Getting the power from your batteries to all your loads may seem pretty straight forward, however if you are used to working with ac power there are several big differences you need to consider. With ac power it gathers a a central Breaker or fuse panel and is distributed out to loads from there. Even if the loads are in remote building power still comes from that central point. With dc power you need to keep your loads as close to your batteries as possible or increase the size of your wire the farther you get from the source. The reason for this is that dc power is noted for what is called line loss which means it loses power the further you get from the source.

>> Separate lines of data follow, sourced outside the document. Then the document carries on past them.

-- ==== Sys2Proof/Machine/Schemes.lean ====
section
/-!
DEFINITION. One view of the public-key schemes for the algorithm services: key generation, public keys, encapsulation, signatures,
agreement, and the checks of material and of results (R16 to R51, R145, R152, R253, R257).
-/
namespace Sys2Proof.Machine
open Sys2Proof

/-- Private-key bytes of generation: none where the algorithm needs more of the entropy stream (R31, R251). A stateful key is the shape and
the drawn seeds. -/
def schemeGen (c : Option CurveSpec) (fam par : Nat) (ffdh : Bool) (shape : HbsShape) (rand : List Byte) : Option (List Byte) :=
  match fam with
  | 0x01 => some (kyGen par (rand.take 64))
  | 0x02 => some (diGen par (rand.take 32)).1
  | 0x03 => some (fnGen par (rand.take 48))
  | 0x04 => some (slhGen par rand)
  | 0x05 | 0x06 => some (shape.enc ++ rand.take shape.draw)
  | 0x07 => (firstTry rand 32 (mceGen par) (rand.length + 1) 0).map (fun x => x.1)
  | 0x08 => some (hqcGen par rand)
  | 0x09 =>
    if ffdh then
      let n := (ffdhLen par).getD 0
      (firstTry rand n (scalarOf 2 ((ffdhP par - 1) / 2)) (rand.length + 1) 0).map (fun x => natBE n x.1)
    else rsaGen par rand
  | 0x0A => match c with
    | some c => (firstTry rand (scalarDraw c.nBits) (scalarOf 1 c.n) (rand.length + 1) 0).map (fun x => natBE (ceilDiv c.nBits 8) x.1)
    | none => some []
  | 0x0B => some (rand.take (match edLens par with | some (_, k, _) => k | none => 0))
  | _ => some (rand.take (16 * par))

/-- The public key of a private key. -/
def schemePub (c : Option CurveSpec) (fam par : Nat) (ffdh : Bool) (priv : List Byte) : List Byte :=
  match fam with
  | 0x01 => slice priv (384 * (kyPar par).1) (384 * (kyPar par).1 + 32)
  | 0x02 => diPub par priv
  | 0x03 => fnPub par priv
  | 0x04 => priv.drop (2 * slhN par)
  | 0x05 | 0x06 => hbsPub fam par priv
  | 0x07 => mcePub (par % 5) priv
  | 0x08 => priv.drop 40
  | 0x09 => if ffdh then ffdhPub par priv else priv.take (32 * par + 4)
  | 0x0A => match c with | some c => ecPubOf c priv | none => []
  | 0x0B => if par ≤ 4 then edPub par priv else xdhPub par priv
  | _ => []

/-! Key encapsulation (R29). -/

/-- Ciphertext and shared secret of an encapsulation with drawn bytes. -/
def kemEncaps (fam par : Nat) (pub rand : List Byte) : List Byte × List Byte :=
  if fam = 0x01 then kyEncaps par pub rand else if fam = 0x07 then mceEncaps (par % 5) pub rand else hqcEncaps par pub rand

/-- Decapsulation: a ciphertext that re-encryption does not give again yields the scheme's rejection secret. -/
def kemDecaps (fam par : Nat) (priv pub ct : List Byte) : List Byte :=
  if fam = 0x01 then kyDecaps par priv ct else if fam = 0x07 then mceDecaps (par % 5) priv pub ct else hqcDecaps par priv ct

/-! Signatures. -/

/-- The digest that an ECDSA operation signs: the input of a _PH form, else the hash of the message (R46, R421). -/
def ecdsaDigest (o h : Nat) (m : List Byte) : List Byte := if isPh o then m else hashOf h m

/-- A signature and its attempt count; none where the entropy stream ends before an attempt succeeds (R18, R31). Operation, hash, key,
leaf, message, context string or label, drawn bytes. -/
def schemeSign (c : Option CurveSpec) (fam par o h : Nat) (k : KeyMat) (leaf : Option Nat) (m ctx rand : List Byte) : Option (List Byte × Nat) :=
  let det := o == Op.SIGN_DET || o == Op.SIGN_DET_PH
  match fam with
  | 0x02 => diSignMu par k.priv (diMu o h (slice k.priv 64 64) ctx m) (if det then zeros 32 else rand.take 32)
  | 0x03 => firstTry rand 72 (fun b => fnTry par k.priv (fnPub par k.priv) (wrapMsg (isPh o) h ctx m) (b.take 40) (b.drop 40)) (rand.length + 1) 0
  | 0x04 => some (slhSign par k.priv (wrapMsg (isPh o) h ctx m) (if det then slice k.priv (2 * slhN par) (slhN par) else rand), 1)
  | 0x05 | 0x06 => some (hbsSign fam par k.priv k.trees k.links (leaf.getD 0) rand m, 1)
  | 0x09 => some (rsaSign o par h k.priv m rand, 1)
  | 0x0A => match c with
    | some c => if det then some (ecdsaDet c h k.priv (ecdsaDigest o h m), 1) else (ecdsaRand c k.priv (ecdsaDigest o h m) rand).map (fun x => (x, 1))
    | none => some ([], 1)
  | _ => some (edSign par k.priv m ctx, 1)

/-- Whether a signature verifies (R28). -/
def schemeVerify (c : Option CurveSpec) (fam par o h : Nat) (pub m sig ctx : List Byte) : Bool :=
  match fam with
  | 0x02 => diVerifyMu par pub (diMu o h (diH pub 64) ctx m) sig
  | 0x03 => fnVerify par pub (wrapMsg (isPh o) h ctx m) sig
  | 0x04 => slhVerify par pub (wrapMsg (isPh o) h ctx m) sig
  | 0x05 => hssVerify par pub m sig
  | 0x06 => xmssVerify par pub m sig
  | 0x09 => rsaVerify o par h pub m sig
  | 0x0A => match c with | some c => ecdsaVerify c pub (ecdsaDigest o h m) sig | none => false
  | 0x0B => edVerify par pub m sig ctx
  | _ => false

/-- A pure ML-DSA signature under a context string verifies. -/
def mldsaVerify (par : Nat) (pub msg sig : List Byte) (ctx : String) : Bool := schemeVerify none 2 par Op.VERIFY 0 pub msg sig (ascii ctx)

/-- The shared secret of an agreement, at its fixed length (R24, R45, R46, R48). -/
def schemeAgree (c : Option CurveSpec) (fam par : Nat) (priv peer : List Byte) : List Byte :=
  match fam with
  | 0x09 => ffdhAgree par priv peer
  | 0x0A => match c with | some c => ecdh c priv peer | none => []
  | _ => xdh par priv peer

/-! Checks. -/

/-- The pairwise test of a key (R145, R152). Its message, drawn bytes and test peer are fixed and the spec does not give them (log entry
112); a stateful key signs with the leaf that its trees stand before. -/
def pairwiseOk (c : Option CurveSpec) (fam par : Nat) (ffdh : Bool) (k : KeyMat) : Bool :=
  let t := Config.pairBytes fam par
  let m := t.take 32
  let r := t.drop 32
  match fam with
  | 0x01 | 0x07 | 0x08 => let e := kemEncaps fam par k.pub r; kemDecaps fam par k.priv k.pub e.1 == e.2
  | 0x02 | 0x03 | 0x04 | 0x05 | 0x06 =>
    match schemeSign c fam par Op.SIGN 0 k (some 0) m [] r with
    | some s => schemeVerify c fam par Op.VERIFY 0 k.pub m s.1 []
    | none => false
  | 0x09 =>
    if ffdh then ffdhAgree par k.priv (ffdhPub par r) == ffdhAgree par r k.pub
    else rsaVerify Op.VERIFY_PKCS1 par 2 k.pub m (rsaSign Op.SIGN_PKCS1 par 2 k.priv m [])
  | 0x0A => match c with
    | some x => ecdsaVerify x k.pub (hashOf 2 m) (ecdsaDet x 2 k.priv (hashOf 2 m)) && ecdh x k.priv (ecPubOf x r) == ecdh x r k.pub
    | none => false
  | 0x0B => if par ≤ 4 then edVerify par k.pub m (edSign par k.priv m []) [] else xdh par k.priv (xdhPub par r) == xdh par r k.pub
  | _ => true

/-- The checks of a private key on entry (R37, R145, R257); the public key stands beside it. -/
def privateOk (c : Option CurveSpec) (fam par : Nat) (ffdh : Bool) (k : KeyMat) : Bool :=
  match fam with
  | 0x01 =>
    let n := 384 * (kyPar par).1
    slice k.priv (k.priv.length - 64) 32 == sha3_256 k.pub && (fieldUnpack 12 (256 * (kyPar par).1) (k.pub.take n)).all (· < kyQ)
  | 0x02 | 0x03 | 0x04 => pairwiseOk c fam par ffdh k
  | 0x09 => if ffdh then decide (1 < beNat k.priv ∧ beNat k.priv < (ffdhP par - 1) / 2) else (RsaKey.dec par k.priv).ok par
  | 0x0A => match c with
    | some x => decide (1 ≤ beNat k.priv ∧ beNat k.priv < x.n) && (k.pub.isEmpty || k.pub == ecPubOf x k.priv)
    | none => false
  | 0x0B => k.pub.isEmpty || k.pub == schemePub c fam par ffdh k.priv
  | _ => true

/-- A result of the big-number engine passes the run's own check (R253): an RSA private result gives its input again, an ECDSA signature
verifies, an agreement lies on its curve or has order q. RFC 7748 results are only reduced: their points may lie on the twist (log entry
113). -/
def ownCheck (c : Option CurveSpec) (fam par o h : Nat) (k : KeyMat) (inp m out secret : List Byte) : Bool :=
  match fam with
  | 0x09 =>
    if isAgree o then powMod (beNat (out ++ secret)) ((ffdhP par - 1) / 2) (ffdhP par) == 1
    else
      let x := RsaKey.dec par k.priv
      if o = 0x41 then powMod (x.priv (beNat inp)) x.e x.n == beNat inp % x.n
      else if isSign o then rsaVerify (if o = Op.SIGN_PSS then Op.VERIFY_PSS else Op.VERIFY_PKCS1) par h k.pub m out
      else true
  | 0x0A => match c with
    | some x =>
      if isAgree o then let v := beNat (out ++ secret); decide (v < x.p) && isSquare ((v * v * v + x.a * v + x.b) % x.p) x.p
      else if isSign o then ecdsaVerify x (ecPubOf x k.priv) (ecdsaDigest o h m) out
      else true
    | none => true
  | 0x0B => if isAgree o then decide (leNat (out ++ secret) < (edSpec par).p) else true
  | _ => true

end Sys2Proof.Machine
end

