-- ==== Sys2Proof/Machine/FabMsg.lean ====
section
/-!
DEFINITION. Ports, flits, routes and end-to-end messages of the Wolum fabric (spec file 17, R398, R399, R404).
-/
namespace Sys2Proof.Machine
open Sys2Proof

/-! FAB_PORTk.STATE. -/
namespace Ps
def DISABLED : Nat := 0
def TRAINING : Nat := 1
def HANDSHAKE : Nat := 2
def UP : Nat := 3
def REFUSED : Nat := 4
def DOWN : Nat := 5
end Ps

def State.portState (s : State) (k : Nat) : Nat := s.rdF (Reg.FAB_PORT k) 31 29
def State.upPorts (s : State) : List Nat := (List.range 16).filter (fun k => s.portState k == Ps.UP)

/-- A port with no link: 64 credits for each channel at link-up. -/
def WPort.fresh : WPort where
  sh := .idle
  txSeq := 0
  rxSeq := 0
  unacked := []
  waiting := []
  replays := 0
  fails := 0
  credits := [64, 64, 64]
  flits := 0
  keyedAt := 0

def State.wport (s : State) (k : Nat) : WPort := (mget s.fab.ports k).getD .fresh
def State.setWport (s : State) (k : Nat) (p : WPort) : State := { s with fab := { s.fab with ports := mput s.fab.ports k p } }

/-! Flits (R398, R399). -/

/-- One waiting flit goes out where its channel has a credit, no earlier flit of the channel waits, and the replay buffer of 128 flits has
room: the port, what still waits, what goes out. -/
def sendOne (x : WPort × List (Nat × PortMsg) × List LinkOut) (k : Nat) (m : Nat × PortMsg) : WPort × List (Nat × PortMsg) × List LinkOut :=
  let p := x.1
  let c := p.credits.getD m.1 0
  if 0 < c ∧ p.unacked.length < 128 ∧ !x.2.1.any (fun w => w.1 == m.1) then
    ({ p with credits := p.credits.set m.1 (c - 1), unacked := p.unacked ++ [(p.txSeq, m.1, m.2)], txSeq := (p.txSeq + 1) % 4096,
              flits := p.flits + 1 }, x.2.1, x.2.2 ++ [.wolum k p.txSeq m.1 m.2])
  else (p, x.2.1 ++ [m], x.2.2)

/-- What can go out over a port goes out. -/
def State.flush (s : State) (k : Nat) : State :=
  let p := s.wport k
  let r := p.waiting.foldl (fun x m => sendOne x k m) (p, [], [])
  r.2.2.foldl State.emit (s.setWport k { r.1 with waiting := r.2.1 })

/-- A message for a port that is up, on a virtual channel. -/
def State.sendPort (s : State) (k vc : Nat) (m : PortMsg) : State :=
  if s.portState k = Ps.UP then (s.setWport k { s.wport k with waiting := (s.wport k).waiting ++ [(vc, m)] }).flush k else s

/-- A message floods over every port that is up but one. -/
def State.flood (s : State) (but : Option Nat) (m : PortMsg) : State :=
  (s.upPorts.filter (fun k => some k != but)).foldl (fun (x : State) k => x.sendPort k 0 m) s

/-! Peers. -/

def State.peer (s : State) (id : List Byte) : Option Peer := s.fab.peers.find? (fun p => p.id == id)
def State.modPeer (s : State) (id : List Byte) (f : Peer → Peer) : State :=
  { s with fab := { s.fab with peers := s.fab.peers.map (fun (p : Peer) => if p.id = id then f p else p) } }
def State.peerAddr (s : State) (id : List Byte) : Option Nat := match s.peer id with | some p => p.addr | none => none

/-- The ports up with the addresses at their other ends. -/
def State.ownLinks (s : State) : List (Nat × Nat) := s.upPorts.filterMap (fun k => (s.peerAddr (s.wport k).sh.peerId).map (fun a => (k, a)))

/-! Routes (R404). -/

/-- Hops from a set of addresses to a destination over the link states; the addresses seen are not entered again. -/
def hopsFrom (st : List (Nat × List (Nat × Nat))) (dest : Nat) : Nat → List Nat → List Nat → Option Nat
  | 0, _, _ => none
  | n + 1, seen, front =>
    if front.isEmpty then none
    else if front.contains dest then some 0
    else
      let next := (front.flatMap (fun a => ((mget st a).getD []).map (·.2))).eraseDups.filter (fun a => !seen.contains a && !front.contains a)
      (hopsFrom st dest n (seen ++ front) next).map (· + 1)

/-- Hop count and up to four next-hop ports of equal cost. -/
def State.route (s : State) (dest : Nat) : Option (Nat × List Nat) :=
  let me := match s.fab.addr with | some a => [a] | none => []
  let c := s.ownLinks.filterMap (fun l => (hopsFrom s.fab.states dest 4096 me [l.2]).map (fun h => (h + 1, l.1)))
  match c.map (·.1) with
  | [] => none
  | h :: t =>
    let n := t.foldl Nat.min h
    some (n, ((c.filter (fun x => x.1 == n)).map (·.2)).take 4)

/-! End-to-end messages (R404). -/

/-- The message travels in an end-to-end session only (R401). -/
def FabMsg.secret : FabMsg → Bool
  | .key .. | .commitReq .. | .stage .. | .restoreAsk .. | .restoreNo .. | .restoreEnd .. | .relayCard .. | .relayApdu .. | .relayResp .. => true
  | _ => false

/-- Its virtual channel: 0 control, 1 key, 2 work. -/
def FabMsg.vc : FabMsg → Nat
  | .work .. | .workDone .. => 2
  | m => if m.secret then 1 else 0

/-- A message goes out on the route in force: the port by a hash that keeps a flow in order. -/
def State.transmit (s : State) (id : Nat) (m : E2e) : State :=
  let ready := !m.body.secret || (match s.peer m.dest with | some p => p.sh.stage == .done | none => false)
  match s.fab.addr, s.peerAddr m.dest with
  | some a, some d =>
    match s.route d with
    | some (_, k :: ks) =>
      if ready then
        let l := k :: ks
        (({ s with fab := { s.fab with e2e := mput s.fab.e2e id { m with sent := true } } })).sendPort
          (l.getD (Config.routeHash a d id % l.length) k) m.body.vc (.msg a d id m.body)
      else s
    | _ => s
  | _, _ => s

/-- A new end-to-end message; without a route or a session it waits. An acknowledgement is not itself acknowledged. -/
def State.sendMsg (s : State) (dest : List Byte) (body : FabMsg) : State :=
  let id := s.fab.nextMsg
  let m : E2e := { dest := dest, body := body, sent := false, tries := 0 }
  let s1 := { s with fab := { s.fab with nextMsg := id + 1, e2e := mput s.fab.e2e id m } }.transmit id m
  match body with
  | .ack _ => { s1 with fab := { s1.fab with e2e := mdel s1.fab.e2e id } }
  | _ => s1

/-- A message to every member of a group that one reaches; a device is no peer of its own. -/
def State.sendMembers (s : State) (gid : Nat) (body : FabMsg) : State :=
  match mget s.fab.groups gid with
  | some g => (g.members.filter (fun m => match s.peerAddr m with | some a => (s.route a).isSome | none => false)).foldl
      (fun (x : State) m => x.sendMsg m body) s
  | none => s

/-- The messages that wait go out where they now can. -/
def State.sendWaiting (s : State) : State :=
  (s.fab.e2e.filter (fun m => !m.2.sent)).foldl (fun (x : State) m => x.transmit m.1 m.2) s

end Sys2Proof.Machine
end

The way I have dealt with this issue is to place a battery bank in each building on the farm. There are two ways to increase the size of dc wiring. The first way is to increase the physical size of the wire bundle as in the gauge of the wire and the second is to increase the number of wires within that bundle. Standard household ac wiring is 14 gauge solid core wire which is perfect for ac as it travels through the core of the wire, but dc travels along the outside of the wire which means that standard 14 gauge housing wire is very inefficient and possibly even unsafe for the distribution of dc power. If you look at the wiring in most rv’s you will notice that it is 14 gauge multi strand wire that is used. For heavier loads such as inverters they will use 10 gauge multi strand. The more strands the better as this give more surface area for the power to flow on which equals less line lossage. Each circuit you create needs a minimum of 1 fuse in the line and should be sized according to the line size and the load on that line. On 14 gauge wire the maximum fuze size should be 20 amp and on 10 gauge maximum should be 35 amp. There are exceptions to this like if a load is within a couple feet of the source you could probably get away with a 30 amp on 14 gauge wire, but why risk it. If you need that many amps either run another line or increase the size of the wire.
Loads are the devices you are running on your system and can range from lighting to HVAC to kitchen appliances. Many people think that 12 volt lighting means they will have dim lights and be squinting to read like in older rvs, but lighting has come a long ways in the last few years and if you visit a company like glenergy.ca you’ll find 12 volt dc bulbs that allow you to repurpose your exsisting ac fixtures In my system I have replaced all the desktop computers with laptops which are powers by laptop car chargers like these I found at Bestbuy.ca . You can install a 12 volt operated propane furnace available from an rv dealer and while there you find many other 12 volt appliances from blenders to water heaters. You can also convert many ac devices to dc by removing the ac motor and replacing it with a dc motor of the same specifications. I will cover converting from ac>dc in another more indepth article sometime in the hopefully near future.
There you have it a basic off grid 12 volt system. I hope I was able to take some of the mystique about off grid life away and hopefully some of you may decide to join the movement. In the next installment I will go into batteries and the rebuilding of them in more detail.